– En una transacción tan grande naturalmente destinada a fines especulativos -dijo, mirando a Piet sin asomo de curiosidad-, las piezas excesivamente grandes tienden a estropear el mercado. Como usted sabe, el precio del quilate varía dependiendo del tamaño de la piedra. Dicho en otras palabras, un diamante de cinco quilates no vale lo que cinco de un quilate, sino más o menos el equivalente de diez o doce.

Leontieff abrió un pequeño cajón que estaba en el costado de la mesa más próximo a él y extrajo un rectángulo de terciopelo marrón, que dejó en una esquina, y varias hojas de papel de seda. Con rapidez preparó diez pequeños paquetes rectangulares de papel de seda. Cada uno contenía diez brillantes. Terminada esta operación, arrastró el rectángulo de terciopelo hacia el centro de la mesa, lo alisó y dispuso sobre él los envoltorios. Cerró el rectángulo como si se tratara de un sobre.

– Esto es todo -dijo. Empujó el paquete hacia Piet-. Son dos millones y medio de dólares.


18.00


A Anneke le parecía que el calor era insoportable en el interior de la cabina telefónica. Se encontraba en el vestíbulo del hotel Hyatt, a pocos metros del Rijksmuseum, y llevaba diez minutos esperando con impaciencia a que el teléfono al que llamaba dejara de comunicar.

El inspector Jongman, sentado en un pequeño automóvil aparcado unos metros más atrás de la entrada principal del hotel, observaba a Anneke a través del gran ventanal del vestíbulo. Había encendido su segundo cigarrillo y, con el índice de la mano izquierda, golpeaba rítmicamente en el volante, con mal contenida frustración.

– ¡Ah, qué tonta! -exclamó.

Haciendo palanca con los dedos corazón y pulgar, lanzó el cigarrillo hacia el centro de la calle por la ventanilla abierta.

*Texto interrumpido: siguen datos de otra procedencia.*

/-- R179 to R181, R185 to R196 and R199 to R200: compares and masks into predicates, selection, broadcast, permutation,
indices, extraction and insertion, conversion, block scaling, reductions, scans, gather, scatter, the vector marker and the
count of a stairwell. Register forms, with B a register or scalar where the word takes one; gather and scatter at their
elements' addresses. VSYNC performs the engine's earlier stores and goes on; its production also waits for those that are parked. -/
def Obligations.VectorOtherWords : Prop :=
  ∀ (w : VWord) (s : State) (p : Pre) (t : State),
    let f := w.f
    let n := lanesOf f
    let m := fmtWidth f
    let on := t.lanesOn w n
    let a := fun i => laneVal t f w.a i
    let b := fun i => laneVal t f w.b i
    let rd := dReg w.d
    let fa := laneFlags t f w.a
    let fb := laneFlags t f w.b
    let reg := fun (d : BitVec 18) => dKind d = 0 ∨ dKind d = 3
    let regs := fun (l : List (BitVec 18)) => (l.filter fun d => dKind d == 0).map dReg
    let sa := (t.scalarOf w.a).toInt
    let sb := (t.scalarOf w.b).toInt
    let lane := (t.scalarOf w.b).toNat % n
    let num := fun (x : Nat) => (elemValue f x).1
    let intoPred := fun (lat : Nat) (r : Lanes) (fl : Flags) => ((t.putVPred rd lat r).raiseTaskFlags t.me fl).endWord p.prod
    let pred := fun (i : Instr) (lat : Nat) (fl : Flags) (g : Nat → Bool) => ∃ r, exec i s = .next (intoPred lat r fl)
      ∧ LanesAre r 1 1024 (fun i => t.laneOn w i || decide (n ≤ i)) fun i => if i < n ∧ g i = true then 1 else 0
    let vec := fun (i : Instr) (lat : Nat) (fl : Flags) (sel : Nat → Bool) (g : Nat → Nat × Flags) =>
      ∃ r, exec i s = .next (intoReg t w p lat r (flagsOf ((List.range n).filter sel) (fun i => (g i).2) ||| fl))
        ∧ LanesAre r m n sel fun i => (g i).1
    let every := fun (_ : Nat) => true
    (reg w.a → reg w.b → VecOpen s w p t (regs [w.a, w.b]) →
      pred (.vcmpEq w) 2 (fa ||| fb) (fun i => eqNum (num (a i)) (num (b i)))
      ∧ pred (.vcmpNe w) 2 (fa ||| fb) (fun i => !eqNum (num (a i)) (num (b i)))
      ∧ pred (.vcmpLt w) 2 (fa ||| fb) (fun i => ltNum (num (a i)) (num (b i)))
      ∧ pred (.vcmpGe w) 2 (fa ||| fb) (fun i => !isNan (num (a i)) && !isNan (num (b i)) && !ltNum (num (a i)) (num (b i))))
    ∧ (VecOpen s w p t [] → pred (.vmaskw w) 3 0 fun i => decide (0 ≤ sa + i) && decide (sa + i < sb))
    ∧ (reg w.a → reg w.b → dKind w.d = 0 → VecOpen s w p t (rd :: regs [w.a, w.b]) →
      vec (.vsel w) 2 (fa ||| fb) every (fun i => (if t.laneOn w i then a i else b i, 0))
      ∧ vec (.vperm w) 3 (fa ||| fb) (t.laneOn w) fun i => (a (b i % n), 0))
    ∧ (reg w.a → dKind w.d = 0 → VecOpen s w p t (rd :: regs [w.a]) →
      vec (.vbcast w) 3 fa (t.laneOn w) (fun _ => (a lane, 0))
      ∧ (dLow w.b = 0 ∨ dLow w.b = 1 →
        let step := fun (x y : Nat) => if dLow w.b = 1 then (laneMax true f x y, (0 : Flags)) else laneAdd f t.rmode x y
        let x := fun i => if t.laneOn w i then canonLane f (a i) else scanIdentity f (dLow w.b == 1)
        ∃ y : Nat → Nat × Flags, y 0 = (x 0, 0) ∧ (∀ i, i + 1 < n → y (i + 1) = step (y i).1 (x (i + 1)))
          ∧ vec (.vscan w) 8 fa every y))
    ∧ (dKind w.d = 0 → VecOpen s w p t [rd] →
      vec (.viota w) 3 0 (t.laneOn w) (fun i => match fltOf f with
        | some l => roundNum l t.rmode false (numOfInt (sa + i * sb))
        | none => (((sa + i * sb) % 2 ^ m).toNat, 0))
      ∧ vec (.vins w) 3 0 (fun i => decide (i = lane) && t.laneOn w i) fun _ => ((t.scalarOf w.a).toNat, 0))
    ∧ (dKind w.a = 0 → VecOpen s { w with mask := 15 } p t [dReg w.a] →
      exec (.vext w) s = .next (((t.putScalar rd (if inSInt f then BitVec.ofInt 64 (BitVec.ofNat m (a lane)).toInt
        else BitVec.ofNat 64 (a lane))).raiseTaskFlags t.me 0).endWord p.prod))
    ∧ (VecOpen s { w with mask := 15 } p t [] →
      exec (.vfcnt w) s = .next (((t.putScalar rd (BitVec.ofNat 64 (stairCode (t.pair t.myPair).stair * 256
        + if dLow w.a = 0 then (t.inbound t.myCore).length else 32 - (t.outbound t.myCore).length))).raiseTaskFlags t.me
          0).endWord p.prod))
    ∧ (dKind w.a = 0 → dKind w.d = 0 → VecOpen s w p t [dReg w.a, rd] →
      let g := vcvtSrc w
      let e := Min.min (lanesOf g) n
      let k := vcvtPart w * e
      (if lanesOf g < n then k + e ≤ n else k + e ≤ lanesOf g) →
      let src := fun i => laneVal t g w.a (if n < lanesOf g then k + i else i)
      let out := fun i => convertLane g f t.rmode (vcvtSat w) (src i)
      let low := if lanesOf g < n then k else 0
      ∃ r, exec (.vcvt w) s = .next (intoReg t w p 4 r (flagsOf (t.lanesOn w e) fun i => (out i).2))
        ∧ LanesAre r m n (fun i => decide (low ≤ i) && decide (i < low + e) && t.laneOn w (i - low)) fun i => (out (i - low)).1)
    ∧ (dKind w.a = 0 → dKind w.d = 0 → VecOpen s w p t [dReg w.a, dReg w.b, rd] →
      let g := vqPlain w
      let e := lanesOf g
      let k := vqPart w * e
      k + e ≤ n →
      let block := fun q => (List.range 32).map fun i => (elemValue g (laneVal t g w.a (32 * q + i))).1
      let sc := fun q => blockScale f (block q)
      let el := fun i => if (sc (i / 32)).2 then (0, (1 : Flags))
        else quantElem f t.rmode (sc (i / 32)).1 (elemValue g (laneVal t g w.a i)).1
      let inside := fun i => decide (k ≤ i) && decide (i < k + e)
      (∃ r q, exec (.vquant w) s
          = .next ((((t.putVec rd 4 r).putVec (dReg w.b) 4 q).raiseTaskFlags t.me (flagsOf (List.range e) fun i => (el i).2)).endWord
              p.prod)
        ∧ LanesAre r m n inside (fun i => (el (i - k)).1)
        ∧ LanesAre q 8 512 (fun i => decide (k / 32 ≤ i) && decide (i < (k + e) / 32)) fun i => (sc (i - k / 32)).1)
      ∧ (∃ r, exec (.vdequant w) s = .next (intoReg t w p 4 r (flagsOf (t.lanesOn w e) fun i =>
            let x := laneAt 8 ((k + i) / 32) (tget 0 (t.task t.me).v (dReg w.b))
            (convertNum g t.rmode false (if x = 0xFF then .nan else scaleNum (num (a (k + i))) ((x : Int) - 127))).2))
        ∧ LanesAre r (fmtWidth g) e (t.laneOn w) fun i =>
            let x := laneAt 8 ((k + i) / 32) (tget 0 (t.task t.me).v (dReg w.b))
            (convertNum g t.rmode false (if x = 0xFF then .nan else scaleNum (num (a (k + i))) ((x : Int) - 127))).1))
    ∧ (dKind w.a = 0 → VecOpen s w p t (dReg w.a :: regs [w.d]) →
      let v := t.regLanes w.a f
      let sum := vsumOf w t v
      let top := vmaxOf w t v
      (fltOf f = none → sum = ((on.foldl (fun x i => x + intLane f (a i)) 0 % 2 ^ 32).toNat, 0))
      ∧ (dKind w.d = 0 →
        exec (.vsum w) s = .next (intoReg t w p 6 ⟨BitVec.allOnes 4096, BitVec.ofNat 4096 (sum.1 % 2 ^ 32), sum.2⟩ sum.2)
        ∧ exec (.vmaxr w) s = .next (intoReg t w p 6 ⟨BitVec.allOnes 4096, BitVec.ofNat 4096 (top % 2 ^ m), 0⟩ 0))
      ∧ (dKind w.d = 3 →
        exec (.vsum w) s = .next (((t.putScalar rd (BitVec.ofNat 64 (sum.1 % 2 ^ 32))).raiseTaskFlags t.me sum.2).endWord p.prod)
        ∧ exec (.vmaxr w) s = .next (((t.putScalar rd (BitVec.ofNat 64 (top % 2 ^ m))).raiseTaskFlags t.me 0).endWord p.prod)))
    ∧ (dKind w.b = 0 → dKind w.a = 1 → dKind w.d = 0 → VecOpen s w p t [dReg w.b, rd] →
      ∀ l u v z, t.placeElems w.a f 128 (t.lanesOn w 128) (some (t.regLanes w.b 11)) true false = .ok l u →
      u.readElems f l = .ok v z →
      ∃ r, exec (.vgath w) s = .next (intoReg z w p 1 r 0)
        ∧ LanesAre r m n (fun i => decide (i < 128) && t.laneOn w i) fun i => laneAt m i v)
    ∧ (dKind w.b = 0 → dKind w.a = 0 → dKind w.d = 1 → VecOpen s w p t [dReg w.a, dReg w.b] →
      ∀ l u, t.placeElems w.d f 128 (t.lanesOn w 128) (some (t.regLanes w.b 11)) false true = .ok l u →
      ∃ r, LanesAre r m n (fun i => decide (i < 128) && t.laneOn w i) (fun i => a i)
        ∧ ∀ z, u.storeAll u.view (u.owedWord p) (elemStores f r l) = .ok () z →
          exec (.vscat w) s = .next ((z.raiseTaskFlags t.me 0).endWord p.prod))
    ∧ (Ready s w.tok p t → exec (.vsync w) s = .next (((t.drain t.me none).markParked 1 p.prod).endWord p.prod))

Dentro del hotel, Anneke colgó por sexta vez el teléfono, se volvió y dio unos cuantos pasos rápidos hacia el quiosco de los periódicos. Se detuvo de golpe y dirigiendo una distraída sonrisa a un botones que la miraba sin disimular su admiración, terminó de recorrer la distancia que la separaba del quiosco forzándose a andar despacio. Cogió una revista de modas y la hojeó sin mirarla. Al cabo de un momento, dejó la revista en el estante del que la había cogido y regresó a la cabina telefónica.